EXTRACTED INFORMATION START

/-- RESUME's placements, as far as cores allow now (R354): each saved workgroup that is not parked, in ascending serial. -/
def State.resumeGo (st : State) (c : Nat) : State :=
  let todo := (st.wgsOf c).filter fun e => decide (e.2.state = .saved) && !e.2.parked
  let st := todo.foldl (fun s e => if ((mget s.workgroups e.1).map (·.state)) = some .saved then
      (((s.restoreSet e.1).foldl (fun o k => o.bind fun s => s.restoreOne k) (some s)).getD s) else s) st
  if (st.wgsOf c).all fun e => decide (e.2.state = .placed) || decide (e.2.state = .lost) || e.2.parked then
    st.updCtx c fun x => if x.state = .resuming then { x with state := .running } else x
  else st

/-- A pre-empted context begins to resume (R354): held filter entries take effect at this restore (R445). -/
def State.resumeStart (st : State) (c : Nat) : State :=
  st.updCtx c fun x => { x with
    state := .resuming, stands := none, watchHeld := []
    watch := x.watchHeld.foldl (fun (m : FMap WatchEntry) h =>
      let e := mgetD m (h.1 / 4) {}
      let v := h.2.1
      mset m (h.1 / 4) (if h.1 % 4 = 0 then { e with lo := v % 2 ^ 52 } else if h.1 % 4 = 1 then { e with hi := v % 2 ^ 52 }
        else { e with mask := bits v 15 8, kind := v % 4 })) x.watch }

/-- RESUME: the head command switches a pre-empted context back in (R354). -/
def execResume (st : State) : Ans :=
  .next (match st.ctxHead with
    | none => st
    | some c =>
      if c.op ≠ 4 then st
      else match mget st.ctxs c.id with
        | none => st.ctxDone c c.id 14
        | some x =>
          if c.phase = 0 then
            if st.ckBusy c.id then st
            else if x.state = .preempted ∧ x.replay.isNone then
              { (st.resumeStart c.id).resumeGo c.id with ctxQ := { c with phase := 1 } :: st.ctxQ.tail }
            else st.ctxDone c c.id 14
          else match x.state with
            | .resuming => st.resumeGo c.id
            | .running => st.ctxDone c c.id 0
            | _ => st.ctxDone c c.id 14)

/-! Parking (R73). -/

/-- Every live group of a workgroup waits in JOINC (R73). -/
def State.allJoined (st : State) (key : Nat) : Bool :=
  let gs := (st.groupsOf key).filter fun e => e.2.live ≠ 0
  let joins := fun (s : Split) => match s.wait with
    | .joinAll | .joinOne _ => true
    | _ => false
  gs ≠ [] && gs.all fun e => !e.2.tlevel && e.2.pending = [] && e.2.splits.all fun s => joins s.2

/-- WORKGROUP_PARK: a workgroup that waits in JOINC is saved and leaves its core, once a child grid's workgroups have waited 65,536 cycles (R73). -/
def execWorkgroupPark (ctx serial : Nat) (st : State) : Ans :=
  let key := wgKey ctx serial
  .next (match mget st.workgroups key with
    | none => st
    | some w =>
      let waits := st.grids.any fun e => decide (e.2.ctx = ctx) && decide (0 < e.2.depth) && e.2.expired && decide (e.2.ranges ≠ [])
      if w.state = .placed ∧ !w.parked ∧ (st.ctx ctx).state = .running ∧ waits ∧ st.allJoined key ∧ st.wgQuiet key then
        match (st.sched ctx (w.core / 4) 7 (w.core % 4) 0 (some w.serial)).bind fun s => s.saveWg key 0x81 with
        | some st => st.updWg key fun w => { w with parked := true }
        | none => st
      else st)

/-- WORKGROUP_UNPARK: a parked workgroup whose child grids have completed is restored to a free core (R73). -/
def execWorkgroupUnpark (ctx serial : Nat) (st : State) : Ans :=
  let key := wgKey ctx serial
  .next (match mget st.workgroups key with
    | none => st
    | some w =>
      if w.state = .saved ∧ w.parked ∧ w.children = [] ∧ (st.ctx ctx).state = .running then (st.restoreOne key).getD st else st)

/-! DESTROY (R350). -/

/-- Nothing a context has begun is still under way (R350). -/
def State.ctxIdle (st : State) (c : Nat) : Bool :=
  (st.clusters.all fun k => (k.2.copyQ ++ k.2.fabQ).all (fun e => decide (e.ctx ≠ c)) && k.2.res.all fun e => decide (e.ctx ≠ c) || !e.granted)
    && (st.convs.all fun v => decide (v.ctx ≠ c))
    && (st.weirs.all fun e => match e.2.run with
      | some r => (mget e.2.slots r.slot).all fun s => decide (s.domain ≠ (st.ctx c).domain)
      | none => true)
    && (st.ctxGroups c).all fun e => e.2.memq.all fun a => !a.resolved || !a.checked || a.lines.all fun l => l.done || l.spilled

/-- What a context has queued and not begun discarded (R350, R412). -/
def State.discardQueued (st : State) (c : Nat) : State :=
  { st with
    clusters := mmap st.clusters fun _ k => { k with copyQ := k.copyQ.filter fun e => e.started || decide (e.ctx ≠ c)
                                                     fabQ := k.fabQ.filter fun e => e.started || decide (e.ctx ≠ c) }
    convs := st.convs.filter fun v => decide (v.ctx ≠ c) || v.matched
    spillways := mmap st.spillways fun _ l => l.filter fun e => decide (e.ctx ≠ c)
    workgroups := mmap st.workgroups fun _ w => if w.ctx = c then { w with heldAdds := [], savedSpill := [], savedCmds := [] } else w }

/-- The packets of a domain that have no context any more, held for a page or partly performed, are dropped and counted (R216, R350). -/
def State.dropHeld (st : State) (dom : Nat) : State :=
  let mine := fun (p : Packet) => decide (pDom p.hdr = dom)
  let st := (st.landing.filter mine).foldl (fun s p => s.dropped.delivered p.hdr false) { st with landing := st.landing.filter fun p => !mine p }
  ((st.triples.filter fun e => e.2.held.any mine).foldl (fun s e => s.retryHeld e.1) st).retryRedirs

/-- Every trace of a context taken away: lines, its takes closed, translations (R336), Weir slots (R374), groups, workgroups, grids and its record, and the packets held for it. -/
def State.eraseCtx (st : State) (c : Nat) : State :=
  let gids := (st.ctxGroups c).map (·.1)
  let dom := (st.ctx c).domain
  let lines := st.dies.flatMap fun d => (d.2.l2.filter fun l => decide (l.2.tenant = c)).map fun l => (d.1, l.1)
  let st := lines.foldl (fun s p => (s.giveUp p.1 p.2).updDir p.2 fun e => { e with dies := e.dies &&& ~~~(dieBit p.1), excl := false }) st
  let st := st.closeTakes c 4
  let st := { st with
    tlb := st.tlb.filter fun e => decide (e.ctx ≠ c)
    cores := mmap st.cores fun _ k => { k with l1 := k.l1.filter (fun e => decide (e.2.tenant ≠ c)), icode := k.icode.filter fun e => decide (e.1 / 2 ^ 52 ≠ c)
                                               elder := merase k.elder c
                                               census := k.census.filter fun e => decide (e.1 / 512 ≠ c) }
    clusters := mmap st.clusters fun _ k => { k with res := k.res.filter (fun e => decide (e.ctx ≠ c)), mflags := k.mflags.filter fun f => !(decide (f.group ∈ gids)) }
    groups := st.groups.filter fun e => !(decide (e.1 ∈ gids))
    launches := st.launches.filter fun r => decide (r.ctx ≠ c)
    moveQ := st.moveQ.filter fun m => decide (m.ctx ≠ c)
    weirs := mmap st.weirs fun _ w => { w with slots := w.slots.filter fun s => decide (s.2.domain ≠ (st.ctx c).domain) }
    workgroups := st.workgroups.filter fun e => decide (e.2.ctx ≠ c)
    grids := st.grids.filter fun e => decide (e.2.ctx ≠ c)
    ctxs := merase st.ctxs c }
  match dom with
  | some d => st.dropHeld d
  | none => st

/-- DESTROY: the context's issue stops, its queued work goes, and once what it began is done every part of it is freed (R350). -/
def execDestroy (st : State) : Ans :=
  .next (match st.ctxHead with
    | none => st
    | some c =>
      if c.op ≠ 2 then st
      else match mget st.ctxs c.id with
        | none => st.ctxDone c c.id 14
        | some x =>
          match x.state with
          | .preempting | .resuming => st
          | .preempted => if st.ckBusy c.id then st else (st.discardQueued c.id).updCtx c.id fun x => { x with state := .destroying }
          | .destroying => if st.ctxIdle c.id then (st.eraseCtx c.id).ctxDone c c.id 0 else st
          | _ => (st.discardQueued c.id).updCtx c.id fun x => { x with state := .destroying })

/-- OSCOUNT: the context's overstatement count on a die set (R351, R138); a faulted context takes DESTROY alone (R412). -/
def execOscount (st : State) : Ans :=
  .next (match st.ctxHead with
    | none => st
    | some c =>
      if c.op ≠ 5 then st
      else
        let die := bits c.word.toNat 53 50
        if (mget st.ctxs c.id).all (fun x => decide (x.state = .faulted)) || decide (die = 0) || decide (8 < die) then st.ctxDone c c.id 14
        else (st.setOverstated die c.id (bits c.word.toNat 49 34)).ctxDone c c.id 0)

end Sys2Proof.Machine
end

EXTRACTED INFORMATION END

Reproduce verbatim the lines above, from the line with "def execResume (st" through the line with "(st.resumeStart c.id).resumeGo c.id".

RESULT OF THIS EXERCISE:
def execResume (st : State) : Ans :=
  .next (match st.ctxHead with
    | none => st
    | some c =>
      if c.op ≠ 4 then st
      else match mget st.ctxs c.id with
        | none => st.ctxDone c c.id 14
        | some x =>
          if c.phase = 0 then
            if st.ckBusy c.id then st
            else if x.state = .preempted ∧ x.replay.isNone then
              { (st.resumeStart c.id).resumeGo c.id with ctxQ := { c with phase := 1 } :: st.ctxQ.tail }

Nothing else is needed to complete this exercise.